Donburi—A Mini Universe in a Bowl
Donburi, with toppings piled on plain rice, embodies Japan's quick-eating culture. Originating from Edo street stalls, with variations like tempura don and unadon, and later oyakodon (chicken and egg), regional styles developed over time. In Hakodate, Hokkaido, seafood donburi with fresh uni, ikura, and crab await travelers, offering a taste of the sea. In Tokyo's Nihonbashi, the famous "Tamade" serves oyakodon with chicken simmered in broth, available only during lunch hours. Niigata's tarekatsu-don features breaded pork cutlet in sweet soy sauce. Fukui's "Yorozu-ken" offers sauce katsu-don with freshly fried cutlets. Nagoya's miso katsu-don combines rich miso with fried pork. Prices range from around 1,000 to 2,000 yen, with seafood options exceeding 3,000 yen during peak seasons. When ordering, simply ask for the "name of the bowl" or specify your preferred toppings.
Comparing Flavors Enhances Travel
To experience the flavors of east and west in three days: start in Tokyo with dark soy-based oden and steamed eel; then take the Shinkansen to Osaka for comparison of oden and grilled eel, and enjoy okonomiyaki; or tour Chubu region with Nagoya's miso oden and katsu-don, then Shizuoka's eel and oden, ending in Kanazawa with crab oden and seafood donburi. Each route offers contrasting tastes and regional character.
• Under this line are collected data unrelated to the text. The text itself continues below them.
-- ==== Sys2Proof/Machine/Life.lean ====
section
/-! DEFINITION. The end of a thread: EXIT, the exit packet, kills by Umber, and what a slot gives up (R153, R231, R276,
R317, R347, R415, R434). -/

namespace Sys2Proof.Machine

/-- An endpoint that its thread leaves: closed; grants that arrived for it stay (R456), and so does one that is bound to a
saved context (R418). -/
def Endpoint.left (e : Endpoint) : Endpoint :=
  if e.saved then e else { e with opened := false, peer := 0, allow := 0, buf := [], outst := 0 }

/-- The slot without its thread: the budget counter (R61) and the tag count of its engine commands (R333) stay. -/
def Slot.freed (x : Slot) : Slot :=
  { slotReset with
    budget := x.budget, tags := x.tags, lastIssue := x.lastIssue, lastSeq := x.lastSeq, eps := x.eps.map Endpoint.left }

/-- Free a slot; what leaves may end the bank launch (R35). -/
def State.freeSlot (s : State) (i : Sid) : State := (s.setSlot i (s.slotAt i).freed).bankCheckAt i.pl

/-- Words of the thread's send endpoints are still on their way (R347). -/
def State.wordsOut (s : State) (i : Sid) : Bool :=
  s.flights.any (fun f => f.sid == some i && (match f.body with
    | .chWord .. => true
    | _ => false))

/-- A tile operation of a slot is queued or running (R317). -/
def CoreSt.tileWork (c : CoreSt) (k : Nat) : Bool :=
  c.qlo.any (fun e => e.slot == k && e.done.isNone) || c.qhi.any (fun e => e.slot == k && e.done.isNone)

/-- The running tile operation belongs to a slot. -/
def CoreSt.tileRuns (c : CoreSt) (k : Nat) : Bool := c.qlo.any (fun e => e.slot == k && e.running) || c.qhi.any (fun e => e.slot == k && e.running)

/-- The slot's matrix entries leave both queues and its accumulator has no owner. -/
def CoreSt.dropTiles (c : CoreSt) (k : Nat) : CoreSt :=
  { c with
    qlo := c.qlo.filter (fun e => e.slot != k), qhi := c.qhi.filter (fun e => e.slot != k),
    acc := c.acc.map (fun (a : Acc) => if a.owner = some k then { a with owner := none } else a) }

/-- The cause with which a discarded failed completion counts (R434). -/
def statusCause (st : BitVec 8) : BitVec 16 := if st = 6 then cData else cAccess

/-- Count the failed ones among completions that are discarded (R434). -/
def State.countDiscarded (s : State) (launch : Nat) (i : Sid) (l : List Completion) : State :=
  l.foldl (fun s c => if c.status = 0 then s else s.countFault launch 1 (statusCause c.status) (locWord i)) s

/-- Release the residency slots a thread holds: its RESIDE blocks, and its footprint at its placement core (R69, R276). -/
def State.releaseRes (s : State) (i : Sid) : State :=
  let x := s.slotAt i
  let s := match i.pl with
    | .core n => s.freeRes n x.reside
    | .slice _ => s
  match x.foot with
  | none => s
  | some r => s.freeRes x.placement.toNat [r]

/-- The stage number of a thread in EXIT: it finishes before a vacate (R416). -/
def exitStage : Nat := 7

/-- Step 1 of EXIT is over (R231). -/
def State.exitReady (s : State) (i : Sid) : Bool :=
  let x := s.slotAt i
  x.pend.isEmpty && !(s.storesOut i (fun _ => true)) && x.seqr.isNone &&
  !(s.cmds.any (fun c => .core c.core == i.pl && c.slot == some i.k && !c.disc)) && !(s.wordsOut i) && !((s.at' i.pl).tileWork i.k) &&
  !(s.carriveOut i) && !(s.repliesOut i)

/-- The stage number of a thread in EXIT whose departs are on their way to the station's queue (R153). -/
def departStage : Nat := 8

/-- EXIT (R231): the thread's departs must be queued before its slot is free (R153). -/
def execExit (s : State) : Out := run (do
  if (← slot).stage ≠ departStage then modSlot (fun x => { x with stage := exitStage })
  let s ← getS
  let x := s.slotAt s.cur
  if !(s.exitReady s.cur) then holdTurn
  match s.cur.pl with
  | .core n => do
    if x.stage ≠ departStage ∧ x.member.toList.any memValid then do
      modS (fun s => s.queueMembers n s.cur.k x.launch .depart x.member)
      modSlot (fun x => { x with stage := departStage })
      holdTurn
    if s.departsOut n s.cur.k then holdTurn
    match s.addDelta n x.launch x.bucket.toNat (-1) with
    | none => holdTurn
    | some t => do
      setS (t.countDiscarded x.launch s.cur (x.fifo ++ x.ints ++ x.heldC))
      modS (fun s => s.orphanCaps s.cur)
      modS (fun s => s.releaseRes s.cur)
      modS (fun s => s.countTasks n x.launch 0 1)
      modCore (fun c => c.dropTiles s.cur.k)
      modS (fun s => s.freeSlot s.cur)
  | .slice _ => do
    modS (fun s => s.send x.launch s.cur.pl (.core x.origin.toNat) none (.exit x.origin.toNat x.bucket x.placement x.member x.foot))
    modS (fun s => s.freeSlot s.cur)) s

/-- EXIT_PACKET_ARRIVAL of the flight numbered State.subj: the delta, the departs and the residency release at the origin
core (R231). The departs stand in the queue as of slot 0 of that core (DESIGN CHOICE, log 95). -/
def execExitPacketArrival (s : State) : Out :=
  match s.flight? s.subj with
  | some f =>
    match f.body with
    | .exit n bucket placement member foot =>
      match (if s.first f then s.addDelta n f.launch bucket.toNat (-1) else none) with
      | none => .next s
      | some t =>
        let t := (t.queueMembers n 0 f.launch .depart member).countTasks n f.launch 0 1
        let t := match foot with
          | none => t
          | some r => t.freeRes placement.toNat [r]
        .next ((t.dropFlight f.id).bankCheck n)
    | _ => .next s
  | none => .next s

/-- What a thread that is gone has in transit: its results come to nobody, its writes go on. -/
def State.orphanFlights (s : State) (i : Sid) : State :=
  { s with flights := s.flights.filterMap (fun (f : Flight) =>
    if f.sid = some i then
      match f.body with
      | .load .. => none
      | .vload .. => none
      | .reqLoad .. => none
      | .result .. => none
      | .reqAtomic _ loc op sc => some { f with sid := none, body := .reqAtomic 0 loc op sc }
      | _ => some { f with sid := none }
    else some f) }

/-- What a kill waits for: the running tile operation, the words of the thread's endpoints, room for its delta (R415). -/
def State.killReady (s : State) (i : Sid) : Bool :=
  let x := s.slotAt i
  !((s.at' i.pl).tileRuns i.k) && !(s.wordsOut i) && (s.addDelta (placeNum i.pl) x.launch x.bucket.toNat (-1)).isSome

/-- End the thread of a slot of a compute core without its EXIT (R415 steps 2 to 6); `poison` its barriers. -/
def State.killThread (s : State) (i : Sid) (poison : Bool) : State :=
  let x := s.slotAt i
  let n := placeNum i.pl
  let s := ((s.withdrawCaps i).orphanCaps i).orphanFlights i
  let s := if poison then s.queueMembers n i.k x.launch .poison x.member else s
  let s := (s.addDelta n x.launch x.bucket.toNat (-1)).getD s
  let s := s.countTasks n x.launch 0 1
  let s := s.releaseRes i
  let s := s.countDiscarded x.launch i (x.fifo ++ x.ints ++ x.heldC)
  let s := { s with cmds := s.cmds.map (fun (c : Cmd) => if Place.core c.core = i.pl ∧ c.slot = some i.k then { c with disc := true } else c) }
  let s := s.setAt i.pl ((s.at' i.pl).dropTiles i.k)
  s.freeSlot i

/-- Umber kills the thread of a slot for its trap (R415): 1 + tcause.lost faults with the trap's cause and location. -/
def State.killFor (s : State) (i : Sid) : State :=
  let x := s.slotAt i
  let s := s.countFault x.launch (1 + (x.tcause.extractLsb' 40 8).toNat) (x.tcause.extractLsb' 0 16) (locWord i)
  s.killThread i true

end Sys2Proof.Machine
end

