-- ==== Sys2Proof/Machine/Streams.lean ====
section
/-! DEFINITION. The frame of a vector instruction: environment, masks, streams, energy charges, dispatch (R61-R64,
R293, R305-R307, R309, R314, R406), and the accesses that never trap their thread. -/

namespace Sys2Proof.Machine

-- accesses of agents that report their faults late (R275, R306, R425, R429)

/-- A failed access: cause, tval, fault detail. -/
structure AccFault where
  cause : BitVec 16
  tval : Word
  detail : Word
  deriving DecidableEq, Repr, Inhabited

/-- The bytes of an access after the checks of R264, or its fault, with the translations that `xl` gives. The own alias is that
of the place State.cur. -/
def State.accessWith (s : State) (xl : Word → WalkRes) (agent : BitVec 3) (wr : Bool) (ea : Word) (n align : Nat) : Except AccFault (List PByte) :=
  let vas := (List.range n).map (fun i => ea.toNat + i)
  if vas.any (fun a => (apertureByte s a).isNone) then .error ⟨cAccess, ea, detail agent wr 0xF 4⟩
  else if ea.toNat % align ≠ 0 then .error ⟨cAlign, ea, detail agent wr 0xF 5⟩
  else
    let r := vas.foldlM (fun (acc : List PByte) a => do
      match regionOf a with
      | .virt =>
        match xl (BitVec.ofNat 64 a) with
        | .leaf pte sh =>
          if wr && pteRo pte then Except.error (⟨cPage, BitVec.ofNat 64 a, detail agent wr (levelOf sh) 2⟩ : AccFault)
          else
            let p := pteAddr pte sh (BitVec.ofNat 64 a)
            Except.ok (acc ++ [(⟨a, if pteHost pte then .host p else .dev p, pte, sh⟩ : PByte)])
        | .fail lvl kind => Except.error ⟨cPage, BitVec.ofNat 64 a, detail agent wr lvl kind⟩
      | _ =>
        match apertureByte s a with
        | some l => Except.ok (acc ++ [(⟨a, l, 0, 0⟩ : PByte)])
        | none => Except.error ⟨cAccess, ea, detail agent wr 0xF 4⟩) []
    match r with
    | .ok bs => if bs.any (fun b => (s.homeOf b).isNone) then .error ⟨cAccess, ea, detail agent wr 0xF 4⟩ else .ok bs
    | .error e => .error e

/-- The access of an agent in an address space: translation by the cluster TLB, in which a walk has put the page (State.warm). To
an agent a bank that is leaving SCRATCH is gone (R430, R431). -/
def State.accessBy (s : State) (root : Word) (agent : BitVec 3) (wr : Bool) (ea : Word) (n align : Nat) : Except AccFault (List PByte) :=
  match s.accessWith (s.xlate (clusterOf s.cur.pl) root) agent wr ea n align with
  | .error f => .error f
  | .ok bs => if bs.any (fun b => s.bankGone (placeNum s.cur.pl) b.va) then .error ⟨cAccess, ea, detail agent wr 0xF 4⟩ else .ok bs

/-- The same in the address space of the thread of State.cur. -/
def State.quietAccess (s : State) (agent : BitVec 3) (wr : Bool) (ea : Word) (n align : Nat) : Except AccFault (List PByte) :=
  s.accessBy (s.rootOf s.cur) agent wr ea n align

/-- A byte of an access lies in a line with an uncorrectable soft error (R464). -/
def State.bytePoison (s : State) (b : PByte) : Bool :=
  match b.loc with
  | .dev p => s.poison.contains (p / 128)
  | _ => false

-- the environment of an instruction

/-- Where a vector instruction takes ix, masks and its VBCAST source from: the thread, or a sequencer's snapshots
(R308). `word` and `pc` are its own. -/
structure VEnv where
  seq : Bool
  ix : Word
  gs : Vector Word 16
  bc : Word
  word : Word
  pc : Word
  /-- fields that name a register whose value is not read (R303) -/
  names : List Fld

/-- The environment of an instruction that the thread issues. -/
def threadEnv : M VEnv := do
  let s ← getS
  let x := s.slotAt s.cur
  pure ⟨false, x.ix, x.g, 0, s.word, x.pc, []⟩

/-- The code of a field in the environment (R206). -/
def VEnv.code (e : VEnv) (f : Fld) : BitVec 6 := if f.rel then BitVec.ofNat 6 (f.code.toNat + e.ix.toNat) else f.code

/-- The mask of a vector instruction: its bits, and whether every lane is active (R293). -/
def VEnv.mask (e : VEnv) (x : Slot) (c : BitVec 4) : BitVec 16 × Bool :=
  if c = 0 then (0xFFFF, true)
  else if e.seq then ((e.gs.toList[c.toNat]?).getD 0 |>.setWidth 16, false)
  else ((x.gr c).setWidth 16, false)

/-- Lane i of n is active (R293). -/
def laneOn (m : BitVec 16 × Bool) (n i : Nat) : Bool := m.2 || m.1.getLsbD (if n ≤ 16 then i else i * 16 / n)

def activeLanes (m : BitVec 16 × Bool) (n : Nat) : List Nat := (List.range n).filter (laneOn m n)

-- lanes

/-- Lane i of w bits. -/
def lane (w : Nat) (v : Vec) (i : Nat) : Nat := v.toNat / 2 ^ (w * i) % 2 ^ w

/-- A vector from its lanes, lowest first. -/
def ofLanes (w : Nat) (l : List Nat) : Vec := BitVec.ofNat 512 (l.foldr (fun x acc => x % 2 ^ w + 2 ^ w * acc) 0)

-- streams

def Stream.total (t : Stream) : Nat := t.b0 * t.b1 * t.b2

/-- The address of vector v (R305). -/
def Stream.addr (t : Stream) (v : Nat) : Word :=
  t.base + BitVec.ofNat 64 (v % t.b0) * t.s0 + BitVec.ofNat 64 (v / t.b0 % t.b1) * t.s1 + BitVec.ofNat 64 (v / t.b0 / t.b1) * t.s2

/-- The stream that a vector code names: f28 to f31 while configured. -/
def Slot.stream? (x : Slot) (c : BitVec 6) : Option (Nat × Stream) :=
  if 28 ≤ c.toNat ∧ c.toNat < 32 then ((x.streams.toList[c.toNat - 28]?).join).map (fun t => (c.toNat - 28, t)) else none

def Slot.setStream (x : Slot) (n : Nat) (t : Option Stream) : Slot := { x with streams := x.streams.setIfInBounds n t }

/-- Pushes of the thread that their homes have not acknowledged; one push may have gone out in several writes. -/
def State.pushesOut (s : State) (i : Sid) : Nat :=
  (s.flights.filterMap (fun f => match f.body with
    | .write _ _ st _ => if f.sid = some i then st else none
    | _ => none)).dedup.length

/-- The next vector of a read stream has arrived, or there is none. -/
def Stream.ready (t : Stream) : Bool := decide (t.total ≤ t.next) || t.ahead.any (fun p => p.idx == t.next && (p.got == 8 || p.fault.isSome))

/-- The pages of a vector of a stream of State.cur are in reach (R85). -/
def State.warmVector (s : State) (t : Stream) (v : Nat) : Option State :=
  s.warm (clusterOf s.cur.pl) (s.rootOf s.cur) (pagesOf (t.addr v).toNat 64)

/-- One 8-byte part of a vector of a read stream, whose pages are in reach, read now: its fault, or the part in place; none while the core has
something on its way to it (R93, R94), or its home has no room for its line (R75). -/
def State.prefetchPart (s : State) (t : Stream) (p : Prefetched) : Option (State × Prefetched) :=
  match s.quietAccess 2 false (t.addr p.idx) 64 8 with
  | .error f => some (s, { p with fault := some (f.cause, f.tval, f.detail) })
  | .ok bs =>
    let part := (bs.drop (8 * p.got)).take 8
    let src := s.srcs true true part
    if part.any s.bytePoison then some (s, { p with fault := some (cData, t.addr p.idx, 0) })
    else if !(part.all (fun b => s.quietAt s.cur.pl b.loc)) then none
    else
      (s.useLines (srcLines src)).map (fun u =>
        (u, { p with got := p.got + 1, val := p.val ||| (BitVec.ofNat 512 (ofBytes (src.map s.sample)) <<< (64 * p.got)) }))

/-- STREAM_PREFETCH: one 8-byte part of a read stream's vector is read, at most 8 vectors ahead (R306). -/
def execStreamPrefetch (core slot : Nat) (n : BitVec 2) (s : State) : Out :=
  let s := { s with cur := ⟨.core core, slot⟩ }
  let x := s.slotAt s.cur
  match (x.streams.toList[n.toNat]?).join with
  | none => .next s
  | some t =>
    if t.wr ∨ !x.busy then .next s
    else
      let t := if t.ahead.any (fun p => decide (p.got < 8) && p.fault.isNone) then t
        else if t.ahead.length < 8 ∧ t.next + t.ahead.length < t.total then
          { t with ahead := t.ahead ++ [⟨t.next + t.ahead.length, 0, 0, none⟩] }
        else t
      match t.ahead.find? (fun p => decide (p.got < 8) && p.fault.isNone) with
      | none => .next s
      | some p =>
        match (s.warmVector t p.idx).bind (fun s => s.prefetchPart t p) with
        | none => .next s
        | some (u, q) =>
          let t := { t with ahead := t.ahead.map (fun k => if k.idx = p.idx then q else k) }
          .next (u.setSlot u.cur ((u.slotAt u.cur).setStream n.toNat (some t)))

-- checks, charges, pops

/-- A trap of a vector instruction that is exact for a thread and late inside a sequencer body, where its record needs an entry
of the dispatch ring (R299, R406, R407). -/
def vtrap {α : Type} (e : VEnv) (op : Nat) (cause : BitVec 16) (tval : Word) : M α := do
  if e.seq then do
    let x ← slot
    if x.ringBusy then loseTurn
    modSlot (fun x => x.dispatch op 3 e.pc)
    modS (fun s => s.lateFault s.cur ⟨cause, tval, 0xFF, some x.dseq, none⟩ true)
    stop
  else trap cause tval

/-- The checks before a vector instruction issues: registers, streams, the dispatch ring, the sequencer (R202, R212, R306,
R309, R406). `gus` are its general registers. -/
def vprep (e : VEnv) (op : Nat) (reads writes : List Fld) (gus : List Use) : M Unit := do
  let s ← getS
  let x := s.slotAt s.cur
  let us : List Use := (reads ++ writes).map (fun f => Use.vec f) ++ e.names.map (fun f => Use.name f)
  if e.seq then do
    let cs := (reads ++ writes).map e.code
    let all := cs ++ e.names.map e.code
    match all.find? (fun c => decide (x.nalloc ≤ c.toNat) && decide (c.toNat < 32)) with
    | some c => vtrap e op cRegIndex (c.setWidth 64)
    | none => pure ()
    if cs.any (fun c => x.isPend (vregOf c)) then loseTurn
    if all.any (fun c => decide (32 ≤ c.toNat)) ∧ (s.at' s.cur.pl).bankLaunch ≠ some x.launch then vtrap e op cShared e.word
  else do
    needCore
    if x.seqr.isSome then loseTurn
    prep (us ++ gus)
    if (reads ++ writes).any (fun f => (x.stream? (e.code f)).isSome) then accessGate
  let x ← slot
  if reads.any (fun f => match x.stream? (e.code f) with
      | some (_, t) => t.wr
      | none => false) ∨
     writes.any (fun f => match x.stream? (e.code f) with
      | some (_, t) => !t.wr
      | none => false) then vtrap e op cIllegal e.word
  if x.ringBusy then loseTurn

/-- Charge the budget counter, or lose the turn (R61, R63). -/
def vcharge (units : Nat) : M Unit := do
  let s ← getS
  let x := s.slotAt s.cur
  let lvl := (s.at' s.cur.pl).refill.toNat
  let c := if lvl = 0 then units else Nat.min units lvl
  if lvl = 0 ∨ x.budget.toNat < c then loseTurn
  modSlot (fun x => { x with budget := x.budget - BitVec.ofNat 32 c })

/-- Issue: streams are ready, the charge is made, the record written, and the sources are read, each read stream once. A vector
whose bank has begun to leave SCRATCH faults as it is popped, though it was read before (R306, R406, R431). -/
def vtake (e : VEnv) (op : Nat) (reads writes : List Fld) (units : Nat) : M (List Vec) := do
  let s ← getS
  let x := s.slotAt s.cur
  let rs := (reads.filterMap (fun f => x.stream? (e.code f))).dedup
  if rs.any (fun r => !r.2.ready) then loseTurn
  if writes.any (fun f => match x.stream? (e.code f) with
      | some (_, t) => decide (t.next < t.total) && decide (16 ≤ s.pushesOut s.cur)
      | none => false) then loseTurn
  match (writes.filterMap (fun f => x.stream? (e.code f))).foldlM (fun s r =>
      if r.2.next < r.2.total then s.warmVector r.2 r.2.next else some s) s with
  | none => loseTurn
  | some t => setS t
  vcharge units
  let q := (← slot).dseq
  modSlot (fun x => x.dispatch op 2 e.pc)
  -- pops
  let pops ← rs.mapM (fun r => do
    let t := r.2
    if t.total ≤ t.next then pure (r.1, (0 : Vec))
    else do
      modSlot (fun x => x.setStream r.1 (some { t with next := t.next + 1, ahead := t.ahead.filter (fun p => p.idx != t.next) }))
      match t.ahead.find? (fun p => p.idx == t.next) with
      | none => pure (r.1, (0 : Vec))
      | some p =>
        let gone := s.bankGone (placeNum s.cur.pl) (t.addr t.next).toNat || s.bankGone (placeNum s.cur.pl) ((t.addr t.next).toNat + 63)
        match if gone then some (cAccess, t.addr t.next, detail 2 false 0xF 4) else p.fault with
        | none => pure (r.1, p.val)
        | some (c, v, d) => do
          modS (fun s => s.lateFault s.cur ⟨c, v, 0xFF, some q, some d⟩ e.seq)
          let w ← freeVec
          pure (r.1, w))
  reads.mapM (fun f => do
    match x.stream? (e.code f) with
    | some (n, _) => pure (((pops.find? (fun p => p.1 == n)).map (fun p => p.2)).getD 0)
    | none => rv (plain (e.code f)))

/-- The old value of a destination whose inactive lanes stay; undefined for a write stream (R307). -/
def vold (e : VEnv) (d : Fld) : M Vec := do
  match (← slot).stream? (e.code d) with
  | some _ => freeVec
  | none => rv (plain (e.code d))

/-- Push a vector to a write stream: posted to its homes (R306). A fault is late. -/
def State.push (s : State) (i : Sid) (n : Nat) (t : Stream) (q : BitVec 16) (fromSeq : Bool) (v : Vec) : State :=
  if t.total ≤ t.next then s
  else
    let s := s.setSlot i ((s.slotAt i).setStream n (some { t with next := t.next + 1 }))
    match s.quietAccess 2 true (t.addr t.next) 64 8 with
    | .error f => s.lateFault i ⟨f.cause, f.tval, 0xFF, some q, some f.detail⟩ fromSeq
    | .ok bs => { s with nextId := s.nextId + 1 }.store i (bs.zip (vecBytes v)) true none (some s.nextId)

/-- Write a vector result, or push it (R293, R306). -/
def vwrite (k : Nat) (e : VEnv) (d : Fld) (v : Vec) : M Unit := do
  let x ← slot
  match x.stream? (e.code d) with
  | some (n, t) => modS (fun s => s.push s.cur n t (x.dseq - 1) e.seq v)
  | none => wv k (plain (e.code d)) v

-- energy (R314)

/-- Units of a charge: base + per × ⌈active × bits ÷ 32⌉ (DEDUCED, log 22). -/
def energy (base per active bits : Nat) : Nat := base + per * ((active * bits + 31) / 32)

/-- Width of a type code (R205). -/
def tyBits (ty : BitVec 3) : Nat :=
  match ty.toNat with
  | 0 => 64
  | 1 => 32
  | 2 => 16
  | 3 => 8
  | 4 => 64
  | 5 => 32
  | _ => 16

def tyLanes (ty : BitVec 3) : Nat := 512 / tyBits ty

def tyFloat (ty : BitVec 3) : Bool := decide (4 ≤ ty.toNat)

/-- The format of a float type code. -/
def tyFmt (ty : BitVec 3) : Fmt := fmtOf (ty.setWidth 2)

-- SCFG, SCLOSE (R305, R307)

/-- An opcode from 0xA0 to 0xA7 loses its turns while the sequencer holds a body (R309). -/
def seqGate : M Unit := do
  if (← slot).seqr.isSome then loseTurn

/-- n bytes of a descriptor from offset o on, as a number. -/
def part (bytes : List Byte) (o n : Nat) : Nat := ofBytes ((bytes.drop o).take n)

def execScfg (n : BitVec 2) (wr : Bool) (a : BitVec 6) (off : BitVec 20) (s : State) : Out := run (do
  needCore
  seqGate
  prep [.src (plain a)]
  let s0 ← getS
  if (s0.slotAt s0.cur).nalloc < 32 then trap cRegIndex (BitVec.ofNat 64 (28 + n.toNat))
  accessGate
  let ea ← peek (eaX a off)
  let bs ← checkAccess 4 false ea 64 64
  needHomes 4 false ea bs
  cfgGate true bs
  let r ← readNow bs
  let w (o : Nat) : Word := BitVec.ofNat 64 (part r o 8)
  let base := w 0
  let s0' := w 8
  let s1' := w 16
  let s2' := w 24
  match [base, s0', s1', s2'].find? (fun v => v.setWidth 3 != 0#3) with
  | some v => trapWith ⟨cAlign, v, 0xFF, none, some (detail 4 false 0xF 5)⟩
  | none => pure ()
  let b0 := part r 32 4
  let b1 := part r 36 4
  let b2 := part r 40 4
  let _ ← eaX a off
  modSlot (fun x => x.setStream n.toNat (some ⟨ea, wr, base, s0', s1', s2', b0, b1, b2, 0, []⟩))
  done) s

def execSclose (n : BitVec 2) (s : State) : Out := run (do
  needCore
  seqGate
  let x ← slot
  match (x.streams.toList[n.toNat]?).join with
  | none => done
  | some _ => do
    let v ← freeVec
    modSlot (fun x => { x.setStream n.toNat none with f := x.f.setIfInBounds (28 + n.toNat) v })
    done) s

end Sys2Proof.Machine
end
Planning is as Important as Flavor
Oden is often found at street stalls and casual pubs, usually without reservations, but limited editions like Kanazawa crab oden should be visited before sold out. Eel restaurants often require reservations, especially around Doyo (midsummer). Okonomiyaki restaurants with long lines tend to turn over quickly; requesting a counter seat is recommended. Donburi shops at markets or stations open early, but seafood depends on weather and fishing conditions—check social media for updates. Payment methods vary; credit cards are common in cities, but cash is preferred at stalls. If you have dietary restrictions, confirm vegetarian options beforehand.
Useful Phrases When Traveling
dashi (broth), kabayaki (grilled eel), gyusuji (beef tendon), soba-men (with noodles), oyako-don (parent-and-child donburi). Pronouncing these terms can make ordering easier. If unsure, point to a picture and say, "Kore o kudasai" (Please give me this), and staff will usually assist.
Tasting and Comparing Deepens Your Journey
The same ingredients and dishes can have vastly different expressions depending on cooking methods, climate, and culture—dark versus clear broth, fluffy versus crispy eel, layered versus mixed okonomiyaki, sweet versus soy-based sauce. Exploring these four dishes is the shortest way to understand Japan's culinary depth. With your travel plans, city choices, and appetite set, your palate will soon traverse the Japanese archipelago. Grab your chopsticks and start your journey.